REQUIREMENT
Scan the entries below for "hreach" and copy each line that holds it.

=== DATA LISTING ===

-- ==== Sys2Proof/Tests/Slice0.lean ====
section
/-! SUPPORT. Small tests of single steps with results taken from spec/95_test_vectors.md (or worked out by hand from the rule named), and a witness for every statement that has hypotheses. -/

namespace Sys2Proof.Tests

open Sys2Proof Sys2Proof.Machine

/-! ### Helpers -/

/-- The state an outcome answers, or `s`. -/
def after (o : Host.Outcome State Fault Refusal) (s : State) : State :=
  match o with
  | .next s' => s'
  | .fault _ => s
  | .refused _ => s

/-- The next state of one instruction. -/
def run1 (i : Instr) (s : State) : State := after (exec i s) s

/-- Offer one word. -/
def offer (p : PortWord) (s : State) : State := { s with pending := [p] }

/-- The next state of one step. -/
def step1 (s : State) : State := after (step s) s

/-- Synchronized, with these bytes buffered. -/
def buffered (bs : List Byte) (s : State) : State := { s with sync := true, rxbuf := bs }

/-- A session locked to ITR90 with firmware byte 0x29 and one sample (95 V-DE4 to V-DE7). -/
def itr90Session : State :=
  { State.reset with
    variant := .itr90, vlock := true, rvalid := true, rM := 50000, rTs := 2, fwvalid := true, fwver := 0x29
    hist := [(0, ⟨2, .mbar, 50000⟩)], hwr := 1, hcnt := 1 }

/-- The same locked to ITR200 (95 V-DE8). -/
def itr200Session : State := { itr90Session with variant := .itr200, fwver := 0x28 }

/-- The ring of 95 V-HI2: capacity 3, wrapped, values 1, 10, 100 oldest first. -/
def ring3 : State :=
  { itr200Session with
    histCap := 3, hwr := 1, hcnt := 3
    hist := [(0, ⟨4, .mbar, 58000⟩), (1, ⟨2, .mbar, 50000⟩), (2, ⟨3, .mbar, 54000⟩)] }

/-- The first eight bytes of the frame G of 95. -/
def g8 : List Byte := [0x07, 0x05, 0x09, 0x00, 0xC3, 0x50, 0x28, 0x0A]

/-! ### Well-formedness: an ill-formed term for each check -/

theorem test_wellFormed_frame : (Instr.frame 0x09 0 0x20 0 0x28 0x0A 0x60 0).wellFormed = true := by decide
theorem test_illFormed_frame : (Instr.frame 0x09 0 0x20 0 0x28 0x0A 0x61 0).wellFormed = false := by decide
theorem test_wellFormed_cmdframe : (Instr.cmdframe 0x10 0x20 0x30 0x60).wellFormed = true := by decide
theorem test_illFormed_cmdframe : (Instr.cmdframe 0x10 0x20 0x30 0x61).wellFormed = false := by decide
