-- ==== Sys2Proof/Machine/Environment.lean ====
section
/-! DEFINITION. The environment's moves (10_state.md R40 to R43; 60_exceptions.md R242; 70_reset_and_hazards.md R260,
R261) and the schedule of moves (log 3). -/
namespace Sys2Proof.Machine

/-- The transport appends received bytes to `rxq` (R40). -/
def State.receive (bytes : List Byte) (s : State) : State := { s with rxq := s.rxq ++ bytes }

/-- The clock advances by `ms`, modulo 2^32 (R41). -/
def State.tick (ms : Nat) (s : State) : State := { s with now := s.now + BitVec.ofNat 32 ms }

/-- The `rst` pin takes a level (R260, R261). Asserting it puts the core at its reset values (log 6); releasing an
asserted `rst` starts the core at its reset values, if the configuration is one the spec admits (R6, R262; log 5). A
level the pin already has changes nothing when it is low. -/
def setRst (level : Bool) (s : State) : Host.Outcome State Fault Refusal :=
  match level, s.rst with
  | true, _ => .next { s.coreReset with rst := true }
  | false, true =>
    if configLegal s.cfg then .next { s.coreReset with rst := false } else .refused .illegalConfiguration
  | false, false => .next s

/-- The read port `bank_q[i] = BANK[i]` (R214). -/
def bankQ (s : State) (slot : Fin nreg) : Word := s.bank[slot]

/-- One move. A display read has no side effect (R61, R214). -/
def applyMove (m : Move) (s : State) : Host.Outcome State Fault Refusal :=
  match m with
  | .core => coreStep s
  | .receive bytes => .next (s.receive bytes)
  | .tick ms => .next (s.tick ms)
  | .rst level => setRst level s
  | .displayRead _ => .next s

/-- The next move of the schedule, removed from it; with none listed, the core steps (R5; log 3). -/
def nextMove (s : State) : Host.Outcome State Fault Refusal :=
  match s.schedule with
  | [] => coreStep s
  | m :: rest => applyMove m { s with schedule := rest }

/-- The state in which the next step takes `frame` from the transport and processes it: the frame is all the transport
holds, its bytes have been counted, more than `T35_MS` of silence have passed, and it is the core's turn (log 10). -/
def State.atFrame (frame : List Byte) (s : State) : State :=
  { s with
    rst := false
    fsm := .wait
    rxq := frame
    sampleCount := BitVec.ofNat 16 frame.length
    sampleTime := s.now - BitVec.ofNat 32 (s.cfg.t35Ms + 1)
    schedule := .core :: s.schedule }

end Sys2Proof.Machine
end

===
=== DATA LISTING ===

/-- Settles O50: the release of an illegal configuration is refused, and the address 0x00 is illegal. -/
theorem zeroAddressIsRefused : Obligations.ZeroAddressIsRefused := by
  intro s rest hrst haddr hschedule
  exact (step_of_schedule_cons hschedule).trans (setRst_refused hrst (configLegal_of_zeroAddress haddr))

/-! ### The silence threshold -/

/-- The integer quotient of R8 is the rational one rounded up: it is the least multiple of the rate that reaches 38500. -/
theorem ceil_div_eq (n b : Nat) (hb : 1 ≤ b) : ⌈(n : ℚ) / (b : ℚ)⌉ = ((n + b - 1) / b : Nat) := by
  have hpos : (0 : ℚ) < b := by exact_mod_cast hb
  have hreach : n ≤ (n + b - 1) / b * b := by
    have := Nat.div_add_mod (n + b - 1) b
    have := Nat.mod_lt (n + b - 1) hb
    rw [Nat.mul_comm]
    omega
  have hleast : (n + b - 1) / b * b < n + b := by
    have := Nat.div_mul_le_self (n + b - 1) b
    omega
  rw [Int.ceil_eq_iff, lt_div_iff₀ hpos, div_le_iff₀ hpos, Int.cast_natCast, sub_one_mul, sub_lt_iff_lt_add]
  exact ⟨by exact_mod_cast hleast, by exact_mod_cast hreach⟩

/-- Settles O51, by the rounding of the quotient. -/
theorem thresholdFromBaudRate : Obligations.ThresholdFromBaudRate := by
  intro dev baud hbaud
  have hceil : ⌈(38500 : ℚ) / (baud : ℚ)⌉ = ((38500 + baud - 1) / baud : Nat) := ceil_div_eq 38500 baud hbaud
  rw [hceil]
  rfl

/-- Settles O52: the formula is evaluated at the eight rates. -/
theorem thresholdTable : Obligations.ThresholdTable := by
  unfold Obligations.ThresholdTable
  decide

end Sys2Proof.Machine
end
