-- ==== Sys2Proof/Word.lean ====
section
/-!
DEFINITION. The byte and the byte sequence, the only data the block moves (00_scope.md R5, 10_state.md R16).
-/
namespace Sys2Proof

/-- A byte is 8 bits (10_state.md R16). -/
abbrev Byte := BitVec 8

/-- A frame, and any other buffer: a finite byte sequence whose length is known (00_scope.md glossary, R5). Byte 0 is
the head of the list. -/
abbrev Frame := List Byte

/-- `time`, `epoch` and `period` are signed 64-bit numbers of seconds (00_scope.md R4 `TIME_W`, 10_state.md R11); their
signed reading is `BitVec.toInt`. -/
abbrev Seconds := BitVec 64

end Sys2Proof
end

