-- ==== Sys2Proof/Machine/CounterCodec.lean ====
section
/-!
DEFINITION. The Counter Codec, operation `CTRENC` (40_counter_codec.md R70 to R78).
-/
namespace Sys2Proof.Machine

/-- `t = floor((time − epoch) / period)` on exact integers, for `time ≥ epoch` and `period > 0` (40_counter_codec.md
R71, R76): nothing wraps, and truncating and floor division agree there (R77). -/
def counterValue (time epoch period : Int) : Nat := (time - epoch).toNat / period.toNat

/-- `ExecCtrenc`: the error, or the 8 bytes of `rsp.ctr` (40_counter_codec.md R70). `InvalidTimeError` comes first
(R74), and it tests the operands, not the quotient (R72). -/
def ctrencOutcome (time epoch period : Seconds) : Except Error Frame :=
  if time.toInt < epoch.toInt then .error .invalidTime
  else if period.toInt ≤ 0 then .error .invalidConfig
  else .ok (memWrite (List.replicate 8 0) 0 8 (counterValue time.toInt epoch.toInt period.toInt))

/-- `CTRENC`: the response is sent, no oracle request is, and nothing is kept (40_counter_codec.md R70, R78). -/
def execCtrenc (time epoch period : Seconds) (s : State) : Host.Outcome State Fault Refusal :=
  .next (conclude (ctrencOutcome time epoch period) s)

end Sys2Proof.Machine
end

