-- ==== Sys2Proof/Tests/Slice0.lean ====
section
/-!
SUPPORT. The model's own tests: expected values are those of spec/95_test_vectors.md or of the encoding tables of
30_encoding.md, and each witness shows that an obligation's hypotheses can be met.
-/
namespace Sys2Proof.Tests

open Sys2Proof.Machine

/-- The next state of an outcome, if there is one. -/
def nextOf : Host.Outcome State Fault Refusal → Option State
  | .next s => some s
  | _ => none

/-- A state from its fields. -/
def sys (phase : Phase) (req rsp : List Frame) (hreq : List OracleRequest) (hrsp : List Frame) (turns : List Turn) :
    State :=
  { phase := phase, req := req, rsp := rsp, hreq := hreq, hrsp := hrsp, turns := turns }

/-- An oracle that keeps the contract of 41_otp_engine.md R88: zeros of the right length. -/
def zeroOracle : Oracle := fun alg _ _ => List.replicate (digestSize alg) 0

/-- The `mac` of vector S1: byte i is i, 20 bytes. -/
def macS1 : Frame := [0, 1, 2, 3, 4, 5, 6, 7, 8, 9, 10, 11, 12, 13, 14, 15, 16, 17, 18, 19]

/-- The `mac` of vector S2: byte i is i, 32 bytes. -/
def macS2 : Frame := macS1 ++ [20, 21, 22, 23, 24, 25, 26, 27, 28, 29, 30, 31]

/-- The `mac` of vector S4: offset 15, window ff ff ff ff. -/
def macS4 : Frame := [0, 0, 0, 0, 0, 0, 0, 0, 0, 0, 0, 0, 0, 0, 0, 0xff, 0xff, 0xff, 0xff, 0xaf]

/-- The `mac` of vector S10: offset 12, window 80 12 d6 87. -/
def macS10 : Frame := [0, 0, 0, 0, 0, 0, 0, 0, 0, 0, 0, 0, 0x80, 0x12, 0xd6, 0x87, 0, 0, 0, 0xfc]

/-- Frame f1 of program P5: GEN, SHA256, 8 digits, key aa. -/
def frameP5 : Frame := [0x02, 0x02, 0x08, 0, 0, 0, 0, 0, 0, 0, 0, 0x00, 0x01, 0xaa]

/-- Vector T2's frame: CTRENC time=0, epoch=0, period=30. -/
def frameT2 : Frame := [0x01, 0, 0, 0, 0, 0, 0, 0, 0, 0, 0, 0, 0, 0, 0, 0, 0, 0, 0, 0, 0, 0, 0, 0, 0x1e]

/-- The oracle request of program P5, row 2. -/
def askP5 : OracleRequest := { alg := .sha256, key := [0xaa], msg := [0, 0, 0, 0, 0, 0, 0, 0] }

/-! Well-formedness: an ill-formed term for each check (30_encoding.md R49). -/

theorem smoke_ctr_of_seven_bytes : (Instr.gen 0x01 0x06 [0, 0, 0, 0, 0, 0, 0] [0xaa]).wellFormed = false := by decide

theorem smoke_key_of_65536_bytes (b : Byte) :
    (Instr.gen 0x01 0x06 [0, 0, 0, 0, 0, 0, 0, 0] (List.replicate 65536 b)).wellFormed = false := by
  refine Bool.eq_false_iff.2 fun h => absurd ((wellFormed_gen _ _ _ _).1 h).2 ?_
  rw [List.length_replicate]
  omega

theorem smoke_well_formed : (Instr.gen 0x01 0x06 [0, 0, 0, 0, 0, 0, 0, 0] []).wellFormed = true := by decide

===

RESPONSE AREA
  have hreach : n ≤ (n + b - 1) / b * b := by
  exact ⟨by exact_mod_cast hleast, by exact_mod_cast hreach⟩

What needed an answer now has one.